Kommentar Gysi: Das Ende der Glaubwürdigkeit
Gysi hat seine politische Karriere mit der Aussage verknüpft, nie wissentlich mit der Stasi gekungelt zu haben. Umso bemerkenswerter, dass er nun seinen Revisionsantrag zurückzieht.
Die Aufarbeitung der jüngeren DDR-Geschichte ist eng mit dem Namen Gregor Gysi verbunden. Der heutige Fraktionschef der Linken wurde im Wendejahr 1989 zum Vorsitzenden der damaligen SED-PDS gewählt - und damit zu einem der vehementesten Fürsprecher eines notwendigen Demokratisierungsprozesses. Doch der Name Gysi fällt auch, wie der des früheren brandenburgischen Ministerpräsidenten Manfred Stolpe, immer dann, wenn das Ministerium für Staatssicherheit der DDR thematisiert wird.

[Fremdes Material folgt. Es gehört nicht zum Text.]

-- ==== Sys2Proof/Machine/Regs.lean ====
section
/-!
DEFINITION. The register map of the twenty-six peripheral blocks: every register the spec's register tables name,
its address (R11 and the block's offset table), its fields, and one row of access masks and reset per register (R9).
A register name here is the spec's; `MACx` is `MAC_… m` with m = 0, 1, 2 for MACA, MACB, MACM; `PMC_STAT[k]` is `PMC_STATK k`.
-/

namespace Sys2Proof

/-- A bit field of a 32-bit register, high and low bit inclusive. -/
structure Fld where
  hi : Nat
  lo : Nat
  deriving DecidableEq, Repr

/-- One row of the register map: an address with up to two array dimensions (count, stride), the bits of each
access code of R9, and the reset value. Bits in no mask are reserved (R8). -/
structure RegRow where
  base : Nat
  n1 : Nat
  s1 : Nat
  n2 : Nat
  s2 : Nat
  rw : Nat
  wo : Nat
  w1c : Nat
  w1s : Nat
  rc : Nat
  rws : Nat
  /-- Defined bits that are RO. -/
  ro : Nat
  rst : Nat
  deriving DecidableEq, Repr

namespace Reg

Anders als in den anderen Ländern des realen Sozialismus war es den Bürgerrechtlern der DDR gelungen, die Archivbestände der Staatssicherheit zu sichern und zu öffnen. Und die belasten bis heute sowohl Stolpe als auch Gysi. Hunderte von Stasivermerken legen nahe, dass beide auf ihre Weise der Stasi auf unheimliche Art zugearbeitet haben. Der eine als "IM Sekretär", der andere als "IM Notar". Manfred Stolpe bearbeitete - um im Stasijargon zu bleiben - die evangelische Kirche. Auch die Tätigkeit Gregor Gysis war von Bedeutung, schließlich vertrat er als Anwalt mit Robert Havemann einen der unbequemsten, weil von links argumentierenden DDR-Dissidenten.

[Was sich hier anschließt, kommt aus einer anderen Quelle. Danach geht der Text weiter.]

-- ==== Sys2Proof/Machine/Output.lean ====
section
/-!
DEFINITION. The loudspeaker output chain: sections (R192 to R194), bed feed and bass management (R195 to R198), alignment
(R199), gain (R201), the limiter (R202, R203), silence detection (R209), monitoring (R214), and the commands of R218.
-/

namespace Sys2Proof.Machine

/-! ### Sections (R192 to R194) -/

def Hist.zero : Hist := ⟨0, 0, 0, 0⟩

/-- Saturate a section's output in Q5.43, at the limit of every saturation of the chain (R189). -/
def sat43 (x : Int) : Int := clampI (-((2 ^ 31 - 1) * 2 ^ 16)) ((2 ^ 31 - 1) * 2 ^ 16) x

/-- One sample through a section: the next history, the output in Q5.43, and whether it saturated (R192). -/
def Coef.tick (c : Coef) (h : Hist) (x : Int) : Hist × Int × Bool :=
  let r := rndShr ((c.b0 * x + c.b1 * h.x1 + c.b2 * h.x2) * 2 ^ 16 - c.a1 * h.y1 - c.a2 * h.y2) 40
  let y := sat43 r
  (⟨x, h.x1, y, h.y1⟩, y, y != r)

/-- A filter over samples: outputs in Q5.43 with their saturation, and the history it ends with. A bypass passes the
samples and keeps its state at zero. -/
def runFilter (c : Option Coef) (h : Hist) (xs : List Int) : List (Int × Bool) × Hist :=
  match c with
  | none => (xs.map (fun x => (x * 2 ^ 16, false)), Hist.zero)
  | some c =>
    let r := xs.foldl (fun (a : List (Int × Bool) × Hist) x =>
      let o := c.tick a.2 x
      ((o.2.1, o.2.2) :: a.1, o.1)) ([], h)
    (r.1.reverse, r.2)

def Sec.init (c : Option Coef) : Sec := ⟨c, Hist.zero, none, 0, 0⟩

/-- The last folio of a section's crossfade is done, and the crossfade has not been ended yet (R194). -/
def Sec.done (q : Sec) : Bool := q.old.isSome && decide (q.len ≤ q.doneF)

/-- A crossfade whose last folio is done ends (R194). -/
def Sec.finish (q : Sec) : Sec := if q.done then { q with old := none } else q

/-- A changed target starts a crossfade over `x` folios unless one runs: the queued change is the target itself. -/
def Sec.retarget (x : Nat) (c : Option Coef) (q : Sec) : Sec :=
  if q.old.isSome || q.run == c then q else ⟨c, q.hist, some (q.run, q.hist), 0, x⟩

/-- A section over one folio: its next state, the outputs in Q5.43 (a crossfade's rounded to Q5.27), and the number of
saturated samples. -/
def Sec.folio (f : Nat) (q : Sec) (xs : List Int) : Sec × List Int × Nat :=
  let (ys, h) := runFilter q.run q.hist xs
  match q.old with
  | none =>
    let sat := countIf ys (fun y => y.2 || sat27 (rndShr y.1 16) != rndShr y.1 16)
    ({ q with hist := h }, ys.map (·.1), sat)
  | some (co, ho) =>
    let (os, ho) := runFilter co ho xs
    let r := (List.range f).map (fun i =>
      let w : Int := sin2W (q.doneF * f + i + 1) (q.len * f)
      let y := nth ys i (0, false)
      let o := nth os i (0, false)
      let v := rndShr ((2 ^ 23 - w) * o.1 + w * y.1) 39
      (sat27 v * 2 ^ 16, o.2 || y.2 || sat27 v != v))
    ({ q with hist := h, old := some (co, ho), doneF := q.doneF + 1 }, r.map (·.1), countIf r (·.2))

Gysi und Stolpe werden in den Stasiunterlagen vielfach von Stasimitarbeitern als inoffizielle Mitarbeiter des DDR-Geheimdienstes benannt. Wer diesen Fakt jetzt aber als Tatsache behauptet, muss mit drastischen juristischen Sanktionen rechnen. Stolpe und Gysi haben vor Gericht in Dutzenden von Prozessen durchgesetzt, dass die in den Akten aufgefundenen Hinweise auf ihre IM-Tätigkeit nicht hinreichen, um als Beweis für eine IM-Tätigkeit zu dienen. Sie setzten das zu einer Zeit durch, als im öffentlichen Dienst tausende Mitarbeiter wegen ihrer Stasivergangenheit entlassen oder nicht weiterbeschäftigt wurden. Oft war die Aktenlage weitaus weniger eindeutig.

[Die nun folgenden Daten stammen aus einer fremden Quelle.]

-- ==== Sys2Proof/Machine/Tdm.lean ====
section
/-!
DEFINITION. The TDM ports (R311 to R335) and the announcement bypass on ports 14 and 15 (R300 to R302).
-/

namespace Sys2Proof.Machine

def TdmDir.init (cfg fmt : Nat) : TdmDir := ⟨cfg, fmt, 0, 0, 0, [], [], []⟩
def TdmPort.init : TdmPort := ⟨0, none, none, false, 0, 16, 16, [], 0, 0, 0, []⟩

def State.tdmPort (s : State) (q : Nat) : TdmPort := Tab.at s.tdm.ports TdmPort.init q
def State.setTdmPort (s : State) (q : Nat) (x : TdmPort) : State := { s with tdm.ports := Tab.put s.tdm.ports q x }

/-! ### Where a port runs (R311, R331) -/

/-- A port's domain under a configuration: 3 is the bypass clock. -/
def RCfg.tdmDom (c : RCfg) (q : Nat) : Nat := if 14 ≤ q then 3 else c.fld (Reg.TDM_CFG q) Fl.TDM_CFG_DOM

/-- A port masters its clocks (R311, R313). -/
def RCfg.tdmMaster (c : RCfg) (q : Nat) : Bool := decide (14 ≤ q) || c.flag (Reg.TDM_CFG q) Fl.TDM_CFG_MASTER

/-- The configuration a direction of a port takes at a frame start (R322): the snapshot for a port in D0, else the live
registers. -/
def State.tdmCfg (s : State) (q : Nat) (snap : RCfg) : RCfg :=
  if q < 14 ∧ (s.live.tdmDom q = 0 ∨ snap.tdmDom q = 0) then snap else s.live

def State.tdmRxCfg (s : State) (q : Nat) : RCfg := s.tdmCfg q s.capCfg
def State.tdmTxCfg (s : State) (q : Nat) : RCfg := s.tdmCfg q s.emiCfg

/-- The modes in which ports 0 to 13 run. -/
def tdmModes : List Nat := [mIDLE, mRENDER, mSTANDBY, mRESYNC, mMEASURE, mSERVICE, mUPDATE]

/-- A port runs under a configuration. -/
def State.tdmRuns (s : State) (c : RCfg) (q : Nat) : Bool :=
  c.flag (Reg.TDM_CFG q) Fl.TDM_CFG_EN &&
    (if q < 14 then tdmModes.contains s.mode && s.domOn dTDM else s.flag Reg.MIX_BYP_CFG Fl.MIX_BYP_CFG_EN)

/-- The drivers are off by the rein (R319, R304). -/
def State.fencedPins (s : State) : Bool := s.paired && !s.flag Reg.TTH_STAT Fl.TTH_STAT_DRIVING

/-- Frames per second of a port. -/
def State.tdmRate (s : State) (c : RCfg) (q : Nat) : Nat := if 14 ≤ q then s.bypRate else s.domRate (c.tdmDom q)

def RCfg.tdmFmt (c : RCfg) (q : Nat) : Nat := c.rd (Reg.TDM_FMT q)

/-- Slots, bits of data, and bits in a frame of a format (R315). -/
def fmtSlots (f : Nat) : Nat := bitsN f 5 0
def fmtData (f : Nat) : Nat := bitsN f 13 8
def frameBits (f : Nat) : Nat := fmtSlots f * slotBits (bitsN f 15 14)

/-! ### Channel enables and zero crossings (R321 to R324) -/

/-- Start or stop a direction with its configuration; a change of `FMT`, `MASTER`, `DOM` or `GROUP` restarts it (R335). -/
def tdmDirFor (runs : Bool) (cfg fmt : Nat) (d : Option TdmDir) : Option TdmDir :=
  if !runs then none
  else
    match d with
    | none => some (TdmDir.init cfg fmt)
    | some x =>
      if x.fmt = fmt ∧ (x.cfg ^^^ cfg) &&& 0x77000000 = 0 then some { x with cfg := cfg }
      else some { TdmDir.init cfg fmt with stop := 2 }

/-- One frame passes of a direction that stands still. -/
def TdmDir.stand (d : TdmDir) : TdmDir := { d with stop := d.stop - 1 }

/-- Take the enables at a frame start: a change starts or replaces a wait, a change back cancels it (R324). -/
def TdmDir.enables (d : TdmDir) (frame en : Nat) : TdmDir :=
  (List.range 32).foldl
    (fun d j =>
      let b := en.testBit j
      if b = d.want.testBit j then d
      else if b = d.on.testBit j then { d with want := setBitN d.want j b, waits := Tab.del d.waits j }
      else { d with want := setBitN d.want j b, waits := Tab.put d.waits j ⟨b, frame⟩ }) d

/-- Frames of a wait's time-out (R323). -/
def TdmDir.zcFrames (d : TdmDir) (fs : Nat) : Nat := max 1 (bitsN d.cfg 9 0) * fs / 1000

/-- The wait of a channel times out: the change is made with a ramp. -/
def TdmDir.timeOut (d : TdmDir) (j : Nat) (w : ZcWait) : TdmDir :=
  { d with on := setBitN d.on j w.want, waits := Tab.del d.waits j, ramps := Tab.put d.ramps j ⟨w.want, 0⟩ }

/-- The gain law of R292 with length 16, on a sample. -/
def zcRampGain (up : Bool) (pos : Nat) (x : Int) : Int :=
  let w : Int := sin2W (pos + 1) 16
  rndShr (x * (if up then w else 2 ^ 23 - w)) 23

/-- A channel's sample of a frame: what passes, and whether its wait timed out at it (R321, R323). The sample before the first is no
sample, and 0 has a sign of its own (DEDUCED, notes/assumptions/64). -/
def TdmDir.sample (d : TdmDir) (fs frame j : Nat) (x : Int) : TdmDir × Int × Bool :=
  let zc := x == 0 || (Tab.look d.prev j).any (fun p => x.sign != p.sign)
  let (d, late) :=
    match Tab.look d.waits j with
    | none => (d, false)
    | some w =>
      if zc then
        ({ d with on := setBitN d.on j w.want, waits := Tab.del d.waits j, ramps := Tab.del d.ramps j }, false)
      else if d.zcFrames fs ≤ frame - w.since then (d.timeOut j w, true)
      else (d, false)
  let y :=
    match Tab.look d.ramps j with
    | some r => zcRampGain r.up r.pos x
    | none => if d.on.testBit j then x else 0
  let ramps :=
    match Tab.look d.ramps j with
    | some r => if 15 ≤ r.pos then Tab.del d.ramps j else Tab.put d.ramps j { r with pos := r.pos + 1 }
    | none => d.ramps
  ({ d with prev := Tab.put d.prev j x, ramps := ramps }, y, late)

/-- Count a time-out (R323). -/
def State.zcTimedOut (s : State) (late : Bool) : State :=
  if late then (s.bump Reg.TDM_ZC_TO).irq Reg.TDM_IRQ_STAT Fl.TDM_IRQ_STAT_ZC_TO else s

/-- The samples of a direction's slots in a frame. -/
def TdmDir.slots (d : TdmDir) (fs frame : Nat) (xs : List Int) : TdmDir × List Int × Nat :=
  (List.range (fmtSlots d.fmt)).foldl
    (fun (a : TdmDir × List Int × Nat) j =>
      let (d, y, late) := a.1.sample fs frame j (nth xs j 0)
      (d, a.2.1 ++ [y], a.2.2 + b2n late)) (d, [], 0)

/-! ### Received frames (R314, R316) -/

/-- A received word of `w` data bits in Q5.27. -/
def wordIn (w v : Nat) : Int := if w ≤ 28 then toS w v * 2 ^ (28 - w) else rndShr (toS w v) (w - 28)

/-- Put a sample into a table of blocks of samples. -/
def putSample (f i : Nat) (x : Int) (old : List Int) : List Int := setNth (if old.isEmpty then zeros f else old) i x

/-- Where a standby keeps what it receives itself, in case it must decide for the folio (R432). -/
def ownKey (k : Nat) : Nat := 8 * 2 ^ 20 + k

/-- Hand the received samples of a frame to the domain of the port: to the folio or block its edge belongs to (R314). A
standby renders from the mirror instead (R319). -/
def State.tdmDeliver (s : State) (dom q mt : Nat) (ys : List Int) : State :=
  let f := s.folioLen
  let own := !s.decidesAt (if dom = 0 then mt / f else s.slot)
  let put (t : Tab (List Int)) (e : Nat × Int) : Tab (List Int) :=
    let k := if own then ownKey (srcKey 2 q e.1) else srcKey 2 q e.1
    Tab.put t k (putSample f (mt % f) e.2 (Tab.at t [] k))
  let es := (List.range ys.length).zip ys
  if dom = 0 then
    { s with dp.ing := Tab.put s.dp.ing (mt / f) (es.foldl put (Tab.at s.dp.ing [] (mt / f))) }
  else if dom < 3 then
    let m := s.mixDom dom
    let b := if dom = 2 ∧ s.d2Lock = true then mt / f else m.block
    s.setMixDom dom { m with inb := Tab.put m.inb b (es.foldl put (Tab.at m.inb [] b)) }
  else s

/-! ### Announcements (R301, R302) -/

/-- The bypass clock's frame at which a port-14 or port-15 frame starts. -/
def State.bypTick (s : State) : State :=
  if s.mix.bypAt = s.now then s else { s with mix.bypFrame := s.mix.bypFrame + 1, mix.bypAt := s.now }

/-- An announcement input ceases to be active. -/
def State.annEnd (s : State) (k : Nat) : State :=
  let s := { s with mix.act := Tab.del s.mix.act k }
  if s.mode = mSAFE then s else s.ampLevels s.emiCfg

/-- `GATE_HOLD` has passed with every sample of input `k` below the threshold. -/
def State.gateOver (s : State) (k : Nat) : Bool :=
  match Tab.look s.mix.act k with
  | some t => decide (s.fld Reg.MIX_BYP_CFG Fl.MIX_BYP_CFG_GATE_HOLD * 100000000 ≤ s.now - t)
  | none => false

/-- A sample of announcement input `k`. -/
def State.annSample (s : State) (k : Nat) (x : Int) : State :=
  if levelQ 27 (s.fldS Reg.MIX_BYP_CFG Fl.MIX_BYP_CFG_GATE_THRESH) ≤ x.natAbs then
    let new := (Tab.look s.mix.act k).isNone
    let s := { s with mix.act := Tab.put s.mix.act k s.now }
    if new then
      let s := (s.bump Reg.MIX_BYP_ACT).irq Reg.MIX_IRQ_STAT Fl.MIX_IRQ_STAT_BYP_ACT
      if s.mode = mSAFE then s else s.ampLevels s.emiCfg
    else s
  else if s.gateOver k then s.annEnd k
  else s

/-- A port-14 frame: its announcement inputs, kept for the port-15 frame two later, and for D0 where it shares frames. -/
def State.annFrame (s : State) (mt : Nat) (ys : List Int) : State :=
  let f := s.folioLen
  let xs := (List.range 8).map (fun k =>
    if s.flag (Reg.MIX_BYP_IN k) Fl.MIX_BYP_IN_EN then nth ys (s.fld (Reg.MIX_BYP_IN k) Fl.MIX_BYP_IN_SLOT) 0 else 0)
  let n := s.mix.bypFrame
  let s := { s with mix.ann := Tab.put (keepFrom (n - 3) s.mix.ann) n xs }
  let s : State := (List.range 8).foldl
    (fun (s : State) k => if s.flag (Reg.MIX_BYP_IN k) Fl.MIX_BYP_IN_EN then s.annSample k (nth xs k 0) else s) s
  if s.bypShares then
    (List.range 8).foldl
      (fun (s : State) k =>
        let key := if s.decidesAt (mt / f) then srcKey 6 k 0 else ownKey (srcKey 6 k 0)
        s.putIngress (mt / f) key (putSample f (mt % f) (nth xs k 0) (Tab.at (Tab.at s.dp.ing [] (mt / f)) [] key))) s
  else s

/-- What an owned port-15 slot carries (R301). -/
def State.annOut (s : State) (j : Nat) : Int :=
  let xs := if s.mix.bypFrame < 2 then [] else Tab.at s.mix.ann [] (s.mix.bypFrame - 2)
  let m := s.fld (Reg.MIX_BYP_OUT j) Fl.MIX_BYP_OUT_IN_MASK
  let sum := sumI ((List.range 8).map (fun k => if m.testBit k then nth xs k 0 else 0))
  rndShr (sat27 sum * s.fldS (Reg.MIX_BYP_OUT j) Fl.MIX_BYP_OUT_GAIN) 13

/-! ### Transmitted frames (R314, R318, R327) -/

/-- The word that names a TDM slot as a destination (R204, R286). -/
def destWord (q j : Nat) : Nat := 2 ^ 30 + q * 2 ^ 16 + j

/-- What a slot of a port sends: a sample, and the output whose dither it takes with the sample's media time. -/
structure TdmSrc where
  x : Int
  out : Option (Nat × Nat)

/-- The media time whose dither a sample takes at emission media time `mt` (R205, R206): its own, the present one where the folio before
fades out in its place, none for a zero. -/
def Emission.ditherTime (e : Emission) (f mt : Nat) : Option Nat :=
  match e.kind with
  | 0 => some (mt - 2 * f)
  | 1 => some mt
  | _ => none

/-- The source of a D0 destination at emission media time `mt` (R314, R321, R374). -/
def State.d0Source (s : State) (c : RCfg) (dest mt : Nat) : TdmSrc :=
  let f := s.folioLen
  match if mt < 2 * f then none else Tab.look s.out.emit (mt / f - 2) with
  | none => ⟨0, none⟩
  | some e =>
    match (List.range 512).find? (fun o => c.outConf o && c.rd (Reg.OUT_DEST o) == dest) with
    | some o => ⟨nth (Tab.at e.outs [] o) (mt % f) 0, (e.ditherTime f mt).map (fun t => (o, t))⟩
    | none =>
      match (List.range 256).find? (fun b => c.rd (Reg.MIX_BUS_DEST 0 b) == dest) with
      | some b => ⟨nth (Tab.at e.buses [] b) (mt % f) 0, none⟩
      | none => ⟨0, none⟩

/-- The source of a slot of a port. -/
def State.tdmSource (s : State) (c : RCfg) (q j mt : Nat) : TdmSrc :=
  let f := s.folioLen
  let d := c.tdmDom q
  if d = 0 then s.d0Source c (destWord q j) mt
  else if d = 3 then
    if q = 15 ∧ s.bypassOwns j = true then ⟨s.annOut j, none⟩
    else if s.bypShares then s.d0Source s.emiCfg (destWord q j) mt
    else ⟨0, none⟩
  else
    let m := s.mixDom d
    let b := if d = 2 ∧ s.d2Lock = true then mt / f else m.block
    match (List.range (domSize d)).find? (fun i => c.rd (Reg.MIX_BUS_DEST d i) == destWord q j) with
    | some i => ⟨if b < 2 then 0 else nth (Tab.at (Tab.at m.bus [] (b - 2)) [] i) (mt % f) 0, none⟩
    | none => ⟨0, none⟩

/-- The slots of port 15 that the bypass owns (R320). -/
def State.ownedSlots (s : State) (q : Nat) : Nat :=
  if q = 15 then (List.range 32).foldl (fun m j => m + maskBit j (s.bypassOwns j)) 0 else 0

/-- The word of a slot, and whether an output's sample saturated (R205, R216). -/
def State.tdmWord (s : State) (w : Nat) (src : TdmSrc) (y : Int) : Int × Bool :=
  match src.out with
  | some (o, t) => toFormat w (s.emiCfg.flag (Reg.OUT_CFG o) Fl.OUT_CFG_DITHER) t o y
  | none => ((toFormat w false 0 0 y).1, false)

/-- The transmit side of a frame: `late` says that its samples have not reached the port by the launching edge of its
first owned slot. -/
def State.tdmTransmit (s : State) (q mt : Nat) (late : Bool) : State :=
  let x := s.tdmPort q
  match x.tx with
  | none => s.setTdmPort q { x with wire := [] }
  | some d =>
    if 0 < d.stop then s.setTdmPort q { x with wire := [], tx := some d.stand }
    else if x.lost then s.setTdmPort q { x with wire := [] }
    else
      let c := s.tdmTxCfg q
      let own := s.ownedSlots q
      let mask := c.rd (Reg.TDM_TX_MASK q) ||| own
      let d := d.enables x.frame (c.rd (Reg.TDM_TX_EN q) ||| own)
      let slots := List.range (fmtSlots d.fmt)
      let srcs := slots.map (fun j => s.tdmSource c q j mt)
      let w := fmtData d.fmt
      let words (u : Nat) (ys : List Int) : List (Nat × Int × Bool) :=
        (slots.filter (fun j => mask.testBit j)).map (fun j =>
          (j, s.tdmWord w (srcs.getD j ⟨0, none⟩) (rndShr (nth ys j 0 * u) 4)))
      let drive (ws : List (Nat × Int × Bool)) : Tab Int := if s.fencedPins then [] else ws.map (fun x => (x.1, x.2.1))
      if late then
        let u := x.u - 1
        let ws := words u (slots.map (fun j => Tab.at x.sent 0 j))
        let s := ((s.bump Reg.TDM_UNDER).irq Reg.TDM_IRQ_STAT Fl.TDM_IRQ_STAT_UNDER).outSat (countIf ws (·.2.2))
        s.setTdmPort q { x with u := u, tx := some d, missed := x.missed + countIf slots (fun j => mask.testBit j),
                                wire := drive ws }
      else
        let (d, ys, n) := d.slots (s.tdmRate c q) x.frame (srcs.map (·.x))
        let s := (s.count Reg.TDM_LATE_DISC x.missed)
        let s := forRange 0 n (fun _ s => s.zcTimedOut true) s
        let u := min 16 (x.u + 1)
        let ws := words u ys
        (s.outSat (countIf ws (·.2.2))).setTdmPort q
          { x with u := u, tx := some d, missed := 0, sent := slots.zip ys, wire := drive ws }

/-! ### A frame (R313 to R330) -/

/-- Well-formedness of a slave's frame, losses and recovery (R317, R328). -/
def TdmPort.clocks (x : TdmPort) (bad : Bool) : TdmPort :=
  if !x.lost then x
  else if bad then { x with good := 0 }
  else if x.good = 1 then { x with lost := false, good := 0, rise := 0 }
  else { x with good := x.good + 1 }

/-- The receive side of a frame. -/
def State.tdmReceive (s : State) (q mt : Nat) (din : List Nat) (bad : Bool) : State :=
  let x := s.tdmPort q
  match x.rx with
  | none => s
  | some d =>
    if 0 < d.stop then s.setTdmPort q { x with rx := some d.stand }
    else
      let c := s.tdmRxCfg q
      let d := d.enables x.frame (c.rd (Reg.TDM_RX_EN q))
      let dead := bad || x.lost
      let xs := (List.range (fmtSlots d.fmt)).map (fun j => if dead then 0 else wordIn (fmtData d.fmt) (nth din j 0))
      let (d, ys, n) := d.slots (s.tdmRate c q) x.frame xs
      let rise := if x.lost then x.rise else min 16 (x.rise + 1)
      let ys := ys.map (fun y => rndShr (y * rise) 4)
      -- through a slip the elastic store crossfades samples whose place in it the spec does not give (R329)
      let (ys, s) :=
        if x.slip = 0 then (ys, s)
        else ((List.range ys.length).map (fun k => sat27 (Config.freeInt (s.freeCtr + k))),
          { s with freeCtr := s.freeCtr + ys.length })
      let s := forRange 0 n (fun _ s => s.zcTimedOut true) s
      let s := s.setTdmPort q { x with rx := some d, rise := rise, slip := x.slip - 1 }
      let s := s.tdmDeliver (c.tdmDom q) q mt ys
      if q = 14 then s.annFrame mt ys else s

Stolpe und Gysi verknüpften ihre politische Karriere mit der Aussage, zu keiner Zeit und unter keinen Umständen wissentlich mit der Stasi gekungelt zu haben. Schon der kleinste Riss in diesem Argumentationsstrang droht daher die Glaubwürdigkeit der Person im Ganzen zu sprengen. So gesehen, ist Gysis Rücknahme seines Revisionsantrags ziemlich bemerkenswert.